Originally named the Penang International Sports Arena (abbrev. PISA), the arena was completed in 1997 ahead of the 2000 Sukma Games and the 2001 SEA Games. The venue was plaqued with issues related to poor design and maintenance. In 2011, Malaysian property developer S P Setia was awarded a project to redevelop the arena, with modifications completed by 2016. Now a component of Setia SPICE, the arena is used for sports events, concerts and conventions.

== History ==
Proposals for the construction of an indoor sports arena at Bayan Lepas had been suggested in the early 1990s. The 25.4 acre PISA was subsequently built by the Penang Island Municipal Council (now Penang Island City Council) at a cost of RM102.5 million, supported by a subsidy of RM20 million from the Malaysian federal government. The complex, which included an indoor sports arena and an aquatics centre, was completed in November 1997. Local company Maxifield was awarded the tender to operate the complex.

As early as 1998, design deficiencies at PISA were already identified, resulting in an expenditure of RM4 million by Maxifield to upgrade the facility in preparation for the 2000 Sukma Games, which were hosted by Penang. Following financial difficulties faced by Maxifield in 1999, the municipal government appointed Penevents, a subsidiary of the Penang Development Corporation, as the new operator of the complex. Design issues persisted, however, leading to complaints of inadequate seating amenities during the Sukma Games.

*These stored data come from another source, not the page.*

/-- With the distaff running, or in recovery, each request is answered: version starts the negotiation again, capabilities
follow it, algorithms follow those; digests and certificates of slot 0 follow the algorithms and come before ATTEST_READY as
well. Challenge, measurements, key exchange, the post-quantum certificate and the quarantine map wait for ATTEST_READY;
until then they are answered not ready and change nothing but the answer. A key exchange opens a handshake, FINISH with
right data opens the session and ends the handshake, END_SESSION and 60 s of silence close it. GET_REPORT answers a report
of the nonce with event 0x6010, or is refused with event 0x6011. SEC_REPORT_CTRL takes the report for its 64-byte aligned
address, and a tick of the reference timer writes it there and sets DONE; with a report in progress, before ATTEST_READY or
at a misaligned address it sets REFUSED. -/
def Obligations.SpdmRows : Prop :=
  ∀ s : State,
    (distaffRuns s = true ∨ s.mod.recovery = true →
      exec .getVersion s = .next (reply .version { s with spdm := { s.spdm with version := true, capabilities := false, algorithms := false, handshake := false } }) ∧
      (s.spdm.version = true → exec .getCapabilities s = .next (reply (.capabilities 21) { s with spdm := { s.spdm with capabilities := true } })) ∧
      (s.spdm.capabilities = true → exec .negotiateAlgorithms s = .next (reply (.algorithms "EdDSA Ed25519" "SHA-512" "ECDHE secp384r1" "AES-256-GCM") { s with spdm := { s.spdm with algorithms := true } })) ∧
      (s.spdm.version = false → exec .getCapabilities s = .next (reply .unsupported s)) ∧
      (s.spdm.capabilities = false → exec .negotiateAlgorithms s = .next (reply .unsupported s)) ∧
      (s.spdm.algorithms = true → exec .getDigests s = .next (reply (.digests (sha512 s.flash.edChain)) s) ∧
        (∀ o n, exec (.getCertificate 0 o n) s = .next (reply (.certificate (slice s.flash.edChain o n)) s)) ∧
        (∀ k o n, k ≠ 0 → exec (.getCertificate k o n) s = .next (reply .unsupported s))) ∧
      (s.sec.attestReady = false →
        (∀ c ∈ [Instr.endSession, .heartbeat, .getQuarantineMap, .keyExchange [], .finish true, .getPqCert 0 1024,
          .challenge 0 (List.replicate 32 0),
          .getMeasurements 1 (List.replicate 32 0)], exec c s = .next (reply .notReady s)) ∧
        (∀ n : List Byte, n.length = 32 → exec (.getReport n) s = .next (reply .notReady (raise 0x6011 [0] s)))) ∧
      (s.sec.attestReady = true →
        (∀ n : List Byte, n.length = 32 → exec (.getReport n) s = .next (reply (.report (report n s)) (raise 0x6010 [0,
          s.sec.pairStep] (count 48 0x6000D8 1 s)))) ∧
        exec .getQuarantineMap s = .next (reply (.quarantineMap (leBytes 72 s.flash.map.toNat) s.flash.mapGen) s) ∧
        (∀ o n, exec (.getPqCert o n) s = .next (reply (.pqCert (slice s.flash.mlChain o (min 1024 n))) s)) ∧
        (s.spdm.algorithms = true →
          (∀ n : List Byte, n.length = 32 → exec (.challenge 0 n) s =
            .next (reply (.challengeAuth (sha512 s.flash.edChain) (Config.edSign edSeed (Config.spdmSigned 0x83 n))) s) ∧
            ∀ i b, 1 ≤ i → i ≤ 8 → measBlock s i = some b →
              exec (.getMeasurements i n) s = .next (reply (.measurements b (Config.edSign edSeed (Config.spdmSigned 0xE0 (n ++ b)))) s)) ∧
          (∀ x, exec (.keyExchange x) s = .next (reply (.keyExchange (Config.ecdhPublic s.freeCtr)
              (Config.edSign edSeed (Config.spdmSigned 0xE4 (x ++ Config.ecdhPublic s.freeCtr))))
            { s with freeCtr := s.freeCtr + 1, spdm := { s.spdm with handshake := true } }))) ∧
        (s.spdm.handshake = true → ∀ ok, exec (.finish ok) s = .next (reply (.finish ok)
          { s with spdm := { s.spdm with handshake := false, session := s.spdm.session || ok } })) ∧
        (s.spdm.handshake = false → ∀ ok, exec (.finish ok) s = .next (reply .unsupported s)) ∧
        (s.spdm.session = true → exec .heartbeat s = .next (reply .heartbeat s) ∧
          exec .endSession s = .next (reply .endSession { s with spdm := { s.spdm with session := false } })))) ∧
    (s.spdm.session = true → exec .sessionTimeout s = .next { s with spdm := { s.spdm with session := false } }) ∧
    (s.spdm.session = false → exec .sessionTimeout s = .next s) ∧
    (isReady s = true → ∀ v : Word, wbit v 31 = true → wbit v 29 = false →
      (s.sec.attestReady = true → s.sec.reporting = none → s.sec.addrLo.toNat % 64 = 0 → exec (.reportRequest v) s =
        .next { s with sec := { s.sec with
          done := false, reporting := some (pairAddr s.sec.addrLo s.sec.addrHi, report (wordsBytes s.sec.nonce) s) } }) ∧
      (s.sec.attestReady = false ∨ s.sec.reporting.isSome = true ∨ s.sec.addrLo.toNat % 64 ≠ 0 → exec (.reportRequest v) s =
        .next (raise 0x6011 [1] { s with sec := { s.sec with refused := true } }))) ∧
    (∀ a bs, s.sec.reporting = some (a, bs) → reportTick s = raise 0x6010 [1, s.sec.pairStep]
      (count 48 0x6000D8 1 (hostWrite a bs { s with sec := { s.sec with done := true, reporting := none } })))

/-- IDCODE, BYPASS and SAMPLE/PRELOAD are decoded always: they select their instruction and shift out the identification
word, one zero, or the pins, and a preload replaces the boundary register. EXTEST, EXTEST_PULSE, EXTEST_TRAIN, CLAMP and
HIGHZ are decoded only in module reset and are BYPASS otherwise; in module reset EXTEST and CLAMP drive the boundary
register and HIGHZ drives nothing. SETDASA assigns the dynamic address once the target is enabled. An abandoned transfer
changes nothing. Nothing else changes. -/
def Obligations.TestAccessRows : Prop :=
  ∀ s : State,
    (∀ a, (s.i3c.enabled = true → exec (.setdasa a) s = .next { s with i3c := { s.i3c with dynAddr := some a } }) ∧
      (s.i3c.enabled = false → exec (.setdasa a) s = .next s)) ∧
    exec .i3cTransferTimeout s = .next s ∧
    exec .idcode s = .next { s with jtag := { s.jtag with ir := .idcode }, out := { s.out with tdo := (List.range 32).map fun k => wbit idcodeWord k } } ∧
    wbit idcodeWord 0 = true ∧
    (∀ n, exec (.bypass n) s = .next { s with jtag := { s.jtag with ir := .bypass }, out := { s.out with tdo := [false] } }) ∧
    (∀ pins, exec (.samplePreload pins none) s = .next { s with jtag := { s.jtag with ir := .samplePreload }, out := { s.out with tdo := pins } } ∧
      ∀ b, exec (.samplePreload pins (some b)) s = .next { s with jtag := ⟨.samplePreload, b⟩, out := { s.out with tdo := pins } }) ∧
    (s.mod.resetAsserted = false → ∀ c ∈ [Instr.extest, .clamp, .highz, .extestPulse, .extestTrain], exec c s = exec (.bypass 0) s) ∧
    (s.mod.resetAsserted = true →
      (∀ c i, (c, i) ∈ ([(.extest, .extest), (.clamp, .clamp), (.extestPulse, .extestPulse), (.extestTrain,
        .extestTrain)] : List (Instr × TapInstr)) →
        ∃ t, exec c s = .next t ∧ t.jtag = { s.jtag with ir := i } ∧ drivenPins t = some s.jtag.boundary ∧
          t = { s with jtag := t.jtag, out := t.out }) ∧
      ∃ t, exec .highz s = .next t ∧ t.jtag = { s.jtag with ir := .highz } ∧ drivenPins t = none ∧
        t = { s with jtag := t.jtag, out := t.out })

/-- Whatever command runs in whatever state: in the next state each of the four floors is at least what it was; the warp
floor changes by RAISE_WARP_FLOOR alone, and a firmware floor by the attainment of ATTEST_READY alone, to the version that
runs; and a key store with at most 16 warp keys that are not revoked and at most 16 sealing keys stays so. A step keeps all
this, and at reset the key store is empty. That the limit counts the key pairs that are not revoked is the reading of the
model. -/
def Obligations.FlashKeepsItsLimits : Prop :=
  State.reset.flash.withinLimits ∧
  (∀ s t : State, step s = .next t → s.flash.floorsUpTo t.flash ∧ (s.flash.withinLimits → t.flash.withinLimits)) ∧
  ∀ (c : Instr) (s t : State), exec c s = .next t →
    s.flash.floorsUpTo t.flash ∧ (s.flash.withinLimits → t.flash.withinLimits) ∧ ((∀ e f, c ≠ .raiseWarpFloor e f) →
      t.flash.floorWarp = s.flash.floorWarp) ∧
    ((∀ e m, c ≠ .attestationReady e m) → t.flash.floorDistaff = s.flash.floorDistaff ∧ t.flash.floorFlyer = s.flash.floorFlyer ∧
      t.flash.floorSkein = s.flash.floorSkein) ∧
    ((∃ e m, c = .attestationReady e m) → (t.flash.floorDistaff = s.flash.floorDistaff ∨ t.flash.floorDistaff = s.sec.verDistaff) ∧
      (t.flash.floorFlyer = s.flash.floorFlyer ∨ t.flash.floorFlyer = s.sec.verFlyer) ∧
      (t.flash.floorSkein = s.flash.floorSkein ∨ t.flash.floorSkein = s.sec.verSkein))

/-- A chunk with no nonzero product has the value +0, and so has a chunk whose shifted products sum to zero at its maximum
leading exponent m. A finite x plus its negation is +0 in either order, (-0) + (-0) is -0, and +0 with -0 is +0 in either
order. -/
def Obligations.ZeroSums : Prop :=
  (∀ ps : List FVal, (∀ p ∈ ps, ∃ n e, p = .fin n 0 e) → chunkSum ps = .fin false 0 0) ∧
    (∀ (ps : List FVal) (m : Int), (∃ p ∈ ps, leading p = some m) → (∀ p ∈ ps, ∀ l, leading p = some l → l ≤ m) →
      (ps.map (aligned m)).sum = 0 → chunkSum ps = .fin false 0 0) ∧
    (∀ x y : Word, (dec32 x).isFin = true → y.toNat = x.toNat + 2 ^ 31 → (fadd x y).bits = 0 ∧ (fadd y x).bits = 0) ∧
    (fadd 0x80000000 0x80000000).bits = 0x80000000 ∧ (fadd 0 0x80000000).bits = 0 ∧ (fadd 0x80000000 0).bits = 0
end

PISA was one of the venues for the 2001 SEA Games, hosting events such as judo and wushu. Following the Games, the complex reportedly fell into disrepair. The municipal government estimated that RM25 million was required for extensive repairs to the facilities.

=== Renovation ===
After the 2008 state election, the new Pakatan Rakyat-led state government requested proposals to redevelop PISA. In 2011, Malaysian property developer S P Setia secured a 30-year concession from the municipal government to build and operate the complex, which was subsequently renamed Setia SPICE. The redevelopment project was valued at RM300 million, but the municipal government was only obligated to invest a nett amount of RM11.5 million due to cost savings from the open tender process. In addition, S P Setia received planning approval to build Setia V Residences at Gurney Drive, as part of an additional 1,500 residential units exceeding the density limit of its existing and future projects in the state.

By 2016, upgrades to the SPICE Arena, part of the Setia SPICE complex, were complete. Modifications were made to the roof, façade, and air conditioning, chiller and surveillance systems. A covered walkway now links the arena with the adjacent SPICE Convention Centre.

SPICE Arena also served as the first mass vaccination centre in Penang during the COVID-19 pandemic.